The area around London’s famous Oxford Circus is to be transformed into two pedestrianised “piazzas” after years of deliberation.
Work due to start later this year will include “significant improvements to the public spaces” as well as additional planting and seating in the shopping and leisure district, Westminster City Council and the Crown Estate announced on Wednesday.
Pedestrianising Oxford Circus has been a point of discussion for councils for many years, going back as far as the 1980s, due to the poor air quality, congestion and busy traffic in the area.
Re-routing public transport
Plans were often paused because of difficulties with re-routing public transport, as well as increasing journey times and potential losses for taxi drivers.
A design competition run by the Royal Institute of British Architects (RIBA) starting this summer will help to deliver the final scheme to ensure “world-class designs” and “value for money”.
The project will work with Transport for London (TfL) to improve access to Oxford Circus Tube station and prioritise pedestrians.
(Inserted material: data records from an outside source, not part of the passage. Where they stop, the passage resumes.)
-- ==== Sys2Proof/Laws/Invariant.lean ====
section
/-! SUPPORT. The promises of 10_state.md R35 to R45 through an XLATE: broken by step 1, restored by each of the three ways it can
end. -/

namespace Sys2Proof.Machine

/-- The promises hold of every block that is not halted. -/
theorem State.Inv.good_of_live {s : State} (h : s.Inv) (hl : s.block.halted = false) : s.block.Good s.store :=
  h.good (by rw [h.statusCoded.mp hl]; decide)

/-- No promise reads `status`: the fatal path of CTR_OVERFLOW keeps them all. -/
theorem Block.good_withStatus {st : Store} {b : Block} (g : b.Good st) (c : Status) : ({ b with status := c } : Block).Good st :=
  ⟨g.ptInjective, g.occInverse, g.tlbSubset, g.tlbUnique, g.occPrefix, g.stampsOrdered, g.clockCounts, g.countersBounded,
    g.mirrors, g.cursorCounts⟩

/-- A block in the middle of an XLATE: the promises, with the clock ahead of every stamp and the access counted. -/
structure Block.Mid (st : Store) (b : Block) : Prop where
  good : b.Good st
  fresh : ∀ i e, b.slot i = some e → e.stamp < b.clock
  pos : 1#32 ≤ b.clock
  room : b.statTlbHits.toNat + b.statPageFaults.toNat + 1 ≤ b.statAddresses.toNat

/-- Writing one slot with a mapped page, stamped with the clock, keeps the promises. -/
theorem Block.good_of_slot_written {st : Store} {b : Block} (h : Block.Mid st b) {c : Block}
    (hpt : c.pt = b.pt) (hocc : c.occ = b.occ) (hpm : c.pm = b.pm) (hcl : c.clock = b.clock) (hcur : c.fifoCursor = b.fifoCursor)
    (ha : c.statAddresses = b.statAddresses) (hf : c.statPageFaults = b.statPageFaults)
    (hh : c.statTlbHits.toNat ≤ b.statTlbHits.toNat + 1)
    (hslot : ∃ j f p, b.ptEntry p = some f ∧ (∀ i d, i ≠ j → b.slot i = some d → d.page ≠ p) ∧
      ∀ i, c.slot i = if i = j then some ⟨p, f, b.clock⟩ else b.slot i) : c.Good st := by
  obtain ⟨j, f, p, hp, hother, hs⟩ := hslot
  have hpt' : ∀ q, c.ptEntry q = b.ptEntry q := fun q => by simp [Block.ptEntry, hpt]
  have hocc' : ∀ g, c.occEntry g = b.occEntry g := fun q => by simp [Block.occEntry, hocc]
  have g := h.good
  refine ⟨?_, ?_, ?_, ?_, ?_, ?_, ?_, ?_, ?_, ?_⟩
  · intro p q f; rw [hpt', hpt']; exact g.ptInjective p q f
  · intro f p; rw [hpt', hocc']; exact g.occInverse f p
  · intro i e hi
    rw [hs] at hi; rw [hpt']
    split at hi
    · cases hi; exact hp
    · exact g.tlbSubset i e hi
  · intro i k d e hi hk hde
    rw [hs] at hi hk
    split at hi <;> split at hk
    · simp_all
    · cases hi; exact absurd hde.symm (hother k e ‹_› hk)
    · cases hk; exact absurd hde (hother i d ‹_› hi)
    · exact g.tlbUnique i k d e hi hk hde
  · intro f; simp only [Block.occupied, hocc', hf]; exact g.occPrefix f
  · constructor
    · intro i e hi
      rw [hs] at hi; rw [hcl]
      split at hi
      · cases hi; exact ⟨h.pos, BitVec.le_refl _⟩
      · exact g.stampsOrdered.1 i e hi
    · intro i k d e hi hk hde
      rw [hs] at hi hk
      split at hi <;> split at hk
      · simp_all
      · cases hi
        have := h.fresh k e hk
        rw [← hde] at this; simp at this
      · cases hk
        have := h.fresh i d hi
        rw [hde] at this; simp at this
      · exact g.stampsOrdered.2 i k d e hi hk hde
  · show c.clock = c.statAddresses
    rw [hcl, ha]; exact g.clockCounts
  · show _ ≤ _
    have := h.room
    rw [hf, ha]; omega
  · intro f p i; rw [hocc', hpm]; exact g.mirrors f p i
  · show _ = _
    rw [hcur, hf]; exact g.cursorCounts

/-- Step 1 of an XLATE leads from the promises to the middle. -/
theorem Block.mid_started {st : Store} {b : Block} (g : b.Good st) (hc : b.clock ≠ Config.ctrMax) : Block.Mid st b.started := by
  have hcc : b.clock = b.statAddresses := g.clockCounts
  have e1 := add_one_toNat hc
  have ha : b.statAddresses ≠ Config.ctrMax := hcc ▸ hc
  have e2 := add_one_toNat ha
  have hb : b.statTlbHits.toNat + b.statPageFaults.toNat ≤ b.statAddresses.toNat := g.countersBounded
  refine ⟨⟨g.ptInjective, g.occInverse, g.tlbSubset, g.tlbUnique, g.occPrefix, ⟨?_, g.stampsOrdered.2⟩, ?_, ?_, g.mirrors, g.cursorCounts⟩, ?_, ?_, ?_⟩
  · intro i e hi
    have := g.stampsOrdered.1 i e hi
    simp only [BitVec.le_def, Block.started_clock] at this ⊢
    exact ⟨this.1, by omega⟩
  · show b.clock + 1#32 = b.statAddresses + 1#32
    rw [hcc]
  · show _ ≤ _
    simp only [Block.started_statAddresses, Block.started_statTlbHits, Block.started_statPageFaults]; omega
  · intro i e hi
    have := (g.stampsOrdered.1 i e hi).2
    simp only [BitVec.le_def, BitVec.lt_def, Block.started_clock] at this ⊢
    omega
  · simp only [BitVec.le_def, Block.started_clock]; simp only [BitVec.toNat_ofNat]; omega
  · simp only [Block.started_statAddresses, Block.started_statTlbHits, Block.started_statPageFaults]; omega

/-- The slot TLB.INSERT writes is one of the three cases of 41_tlb.md R142. -/
theorem isInsertSlot_insertSlot (b : Block) (p : Page) : IsInsertSlot b.slot p (insertSlot b p) := by
  rcases insertSlot_cases b p with ⟨j, e, h1, h2, h3, h4⟩ | ⟨hm, j, h1, h2, h3⟩ | ⟨hm, hall, h1⟩
  · left; rw [h1]; exact ⟨e, h2, h3, h4⟩
  · right; left; rw [h1]; exact ⟨hm, h2, h3⟩
  · right; right
    refine ⟨hm, hall, ?_⟩
    obtain ⟨e, he⟩ := Option.ne_none_iff_exists'.mp (hall (insertSlot b p))
    refine ⟨e, he, fun i d hd => ?_⟩
    have hl := lruVictim_least b
    rw [← h1] at hl
    have s1 : slotStamp b (insertSlot b p) = e.stamp := by simp [slotStamp, he]
    have s2 : slotStamp b i = d.stamp := by simp [slotStamp, hd]
    rw [← s1, ← s2]
    exact ⟨hl.1 i, hl.2 i⟩

/-- A TLB hit restores the promises. -/
theorem Block.good_afterHit {st : Store} {b : Block} (h : Block.Mid st b) {p j e} (hh : b.TlbHits p j e) (hc : b.statTlbHits ≠ Config.ctrMax) :
    (b.afterHit j e).Good st := by
  refine Block.good_of_slot_written h rfl rfl rfl rfl rfl rfl rfl ?_ ⟨j, e.frame, e.page, h.good.tlbSubset j e hh.1, ?_, ?_⟩
  · show (b.statTlbHits + 1#32).toNat ≤ _
    rw [add_one_toNat hc]
  · intro i d hij hd hp
    exact hij (h.good.tlbUnique i j d e hd hh.1 hp)
  · intro i
    show (b.setSlot j _).slot i = _
    rw [Block.slot_setSlot]
    simp only [eq_comm]

/-- A page-table hit restores the promises. -/
theorem Block.good_insertTlb {st : Store} {b : Block} (h : Block.Mid st b) {p f} (hm : b.TlbMisses p) (hp : b.ptEntry p = some f) :
    (insertTlb p f b.clock b).Good st := by
  refine Block.good_of_slot_written h rfl rfl rfl rfl rfl rfl rfl ?_ ⟨insertSlot b p, f, p, hp, ?_, ?_⟩
  · exact Nat.le_succ _
  · intro i d _ hd; exact hm i d hd
  · intro i; rw [insertTlb_slot]; simp only [eq_comm]

/-- What the allocation of a page fault leaves: the frame is empty, the page is in no slot and unmapped, and every promise
holds but those that the fault is about to restore. -/
structure Block.Allocated (st : Store) (b B : Block) (fr : Frame) (p : Page) : Prop where
  ptInj : B.PtInjective
  occInv : B.OccInverse
  sub : B.TlbSubset
  uniq : B.TlbUnique
  stamps : ∀ i j d e, B.slot i = some d → B.slot j = some e → d.stamp = e.stamp → i = j
  fresh : ∀ i e, B.slot i = some e → 1#32 ≤ e.stamp ∧ e.stamp < B.clock
  mir : B.Mirrors st
  empty : B.occEntry fr = none
  unm : B.ptEntry p = none
  miss : B.TlbMisses p
  clk : B.clock = b.clock
  sa : B.statAddresses = b.statAddresses
  sh : B.statTlbHits = b.statTlbHits
  sf : B.statPageFaults = b.statPageFaults + 1#32
  cur : B.fifoCursor.toNat = (B.statPageFaults.toNat - 128) % 128
  pre : ∀ g, (B.occupied g = true ∨ g = fr) ↔ g.toNat < min B.statPageFaults.toNat 128
  frn : fr.toNat = if b.statPageFaults.toNat < 128 then b.statPageFaults.toNat else (b.statPageFaults.toNat - 128) % 128
  pm : B.pm = b.pm
  status : B.status = b.status
  keep : ∀ q f, b.ptEntry q = some f → B.ptEntry q = some f ∨ B.ptEntry q = none

/-- FA.ALLOCATE in the middle of an XLATE, on both of its paths. -/
theorem Block.allocated_afterAllocate {st : Store} {b : Block} (h : Block.Mid st b) {p} (hm : b.TlbMisses p) (hp : b.ptEntry p = none)
    (hc : b.statPageFaults ≠ Config.ctrMax) : Block.Allocated st b (b.afterAllocate p).2 (b.afterAllocate p).1 p := by
  have g := h.good
  have e1 := add_one_toNat hc
  rcases allocateFrame_cases p { b with statPageFaults := b.statPageFaults + 1#32 } with ⟨f, h1, h2, h3⟩ | ⟨h1, vp, h2, h3⟩
  · rw [Block.afterAllocate, h3]
    change b.occEntry f = none at h1
    change ∀ g < f, b.occEntry g ≠ none at h2
    have pre := g.occPrefix
    have hf1 : ¬ f.toNat < min b.statPageFaults.toNat 128 := by
      rw [← pre f]; simp [Block.occupied, h1]
    have hf128 := f.isLt
    have hfk : f.toNat = b.statPageFaults.toNat := by
      by_contra hne
      have hlt : b.statPageFaults.toNat < f.toNat := by omega
      have := h2 (BitVec.ofNat 7 b.statPageFaults.toNat) (by rw [BitVec.lt_def, BitVec.toNat_ofNat]; omega)
      have h5 := (pre (BitVec.ofNat 7 b.statPageFaults.toNat)).mp (by
        obtain ⟨x, hx⟩ := Option.ne_none_iff_exists'.mp this
        rw [Block.occupied, hx]; rfl)
      rw [BitVec.toNat_ofNat] at h5; omega
    refine ⟨g.ptInjective, g.occInverse, g.tlbSubset, g.tlbUnique, g.stampsOrdered.2, ?_, g.mirrors, h1, hp, hm, rfl, rfl, rfl, rfl, ?_, ?_, ?_, rfl, rfl, ?_⟩
    · intro i e hi; exact ⟨(g.stampsOrdered.1 i e hi).1, h.fresh i e hi⟩
    · have : b.fifoCursor.toNat = _ := g.cursorCounts
      show b.fifoCursor.toNat = ((b.statPageFaults + 1#32).toNat - 128) % 128
      omega
    · intro x
      show (b.occupied x = true ∨ x = f) ↔ x.toNat < min (b.statPageFaults + 1#32).toNat 128
      rw [pre x, BitVec.toNat_eq]; omega
    · rw [hfk]; split <;> omega
    · intro q f hq; exact .inl hq
  · rw [Block.afterAllocate, h3]
    change ∀ g, b.occEntry g ≠ none at h1
    change b.occEntry b.fifoCursor = some vp at h2
    have pre := g.occPrefix
    have hk : 128 ≤ b.statPageFaults.toNat := by
      have h5 := (pre 127#7).mp (by
        obtain ⟨x, hx⟩ := Option.ne_none_iff_exists'.mp (h1 127#7)
        simp [Block.occupied, hx])
      have : (127#7).toNat = 127 := rfl
      omega
    have hvp : b.ptEntry vp = some b.fifoCursor := (g.occInverse _ _).mp h2
    have hcur : b.fifoCursor.toNat = _ := g.cursorCounts
    generalize hB : (evictPage vp { { b with statPageFaults := b.statPageFaults + 1#32 } with fifoCursor := b.fifoCursor + 1#7 }).setOccEntry b.fifoCursor none = B
    change Block.Allocated st b B b.fifoCursor p
    have Bocc : ∀ x, B.occEntry x = if b.fifoCursor = x then none else b.occEntry x := fun x => by
      rw [← hB, Block.occEntry_setOccEntry]; rfl
    have Bpt : ∀ q, B.ptEntry q = if vp = q then none else b.ptEntry q := fun q => by
      rw [← hB, Block.setOccEntry_ptEntry, evictPage_ptEntry]; rfl
    have Bslot : ∀ i e, B.slot i = some e ↔ b.slot i = some e ∧ e.page ≠ vp := fun i e => by
      rw [← hB, Block.setOccEntry_slot, evictPage_slot, Option.filter_eq_some_iff]; simp [Block.slot]
    have Bpm : B.pm = b.pm := by rw [← hB]; rfl
    have Bclk : B.clock = b.clock := by rw [← hB]; rfl
    have Bsf : B.statPageFaults = b.statPageFaults + 1#32 := by rw [← hB]; rfl
    have Bcur : B.fifoCursor = b.fifoCursor + 1#7 := by rw [← hB]; rfl
    refine ⟨?_, ?_, ?_, ?_, ?_, ?_, ?_, ?_, ?_, ?_, Bclk, by rw [← hB]; rfl, by rw [← hB]; rfl, Bsf, ?_, ?_, ?_, Bpm, by rw [← hB]; rfl, ?_⟩
    · intro q r f; rw [Bpt, Bpt]
      split <;> split <;> simp_all
      exact g.ptInjective q r f
    · intro f q; rw [Bocc, Bpt]
      by_cases hf : b.fifoCursor = f
      · subst hf
        simp only [if_true]
        by_cases hq : vp = q
        · simp [hq]
        · simp only [if_neg hq]
          constructor
          · intro hh; cases hh
          · intro hh; exact absurd (g.ptInjective vp q _ hvp hh) hq
      · simp only [if_neg hf]
        by_cases hq : vp = q
        · subst hq
          simp only [if_true]
          constructor
          · intro hh
            have := (g.occInverse f vp).mp hh
            rw [hvp] at this; cases this; exact absurd rfl hf
          · intro hh; cases hh
        · simp only [if_neg hq]; exact g.occInverse f q
    · intro i e hi
      rw [Bslot] at hi
      rw [Bpt, if_neg (Ne.symm hi.2)]
      exact g.tlbSubset i e hi.1
    · intro i j d e hi hj; rw [Bslot] at hi hj; exact g.tlbUnique i j d e hi.1 hj.1
    · intro i j d e hi hj; rw [Bslot] at hi hj; exact g.stampsOrdered.2 i j d e hi.1 hj.1
    · intro i e hi; rw [Bslot] at hi; rw [Bclk]
      exact ⟨(g.stampsOrdered.1 i e hi.1).1, h.fresh i e hi.1⟩
    · intro f q i; rw [Bocc, Bpm]
      split
      · intro hh; cases hh
      · exact g.mirrors f q i
    · rw [Bocc]; simp
    · rw [Bpt, hp]; simp
    · intro i e hi; rw [Bslot] at hi; exact hm i e hi.1
    · rw [Bcur, Bsf, e1, BitVec.toNat_add]
      have : (1#7).toNat = 1 := rfl
      omega
    · intro x
      have hx := x.isLt
      rw [Bsf, e1]
      have : x.toNat < min (b.statPageFaults.toNat + 1) 128 := by omega
      simp only [this, iff_true]
      by_cases hf : b.fifoCursor = x
      · right; exact hf.symm
      · left
        obtain ⟨y, hy⟩ := Option.ne_none_iff_exists'.mp (h1 x)
        simp [Block.occupied, Bocc, hf, hy]
    · rw [if_neg (by omega)]; exact hcur
    · intro q f hq; rw [Bpt]; split
      · exact .inr rfl
      · exact .inl hq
Westminster City Council said the new Elizabeth Line will bring in an extra 60 million pedestrians a year, and that 70% of people travel to Oxford Street by Underground.
There will be road closures between Oxford Circus and Great Portland Street to the east and Oxford Circus and John Princes Street to the west through experimental traffic orders (ETOs).
Traffic will continue along Regent Street, north and south of Oxford Circus.
The council will monitor and review the experimental changes as a part of the ETOs, considering feedback received from residents, businesses and other stakeholders.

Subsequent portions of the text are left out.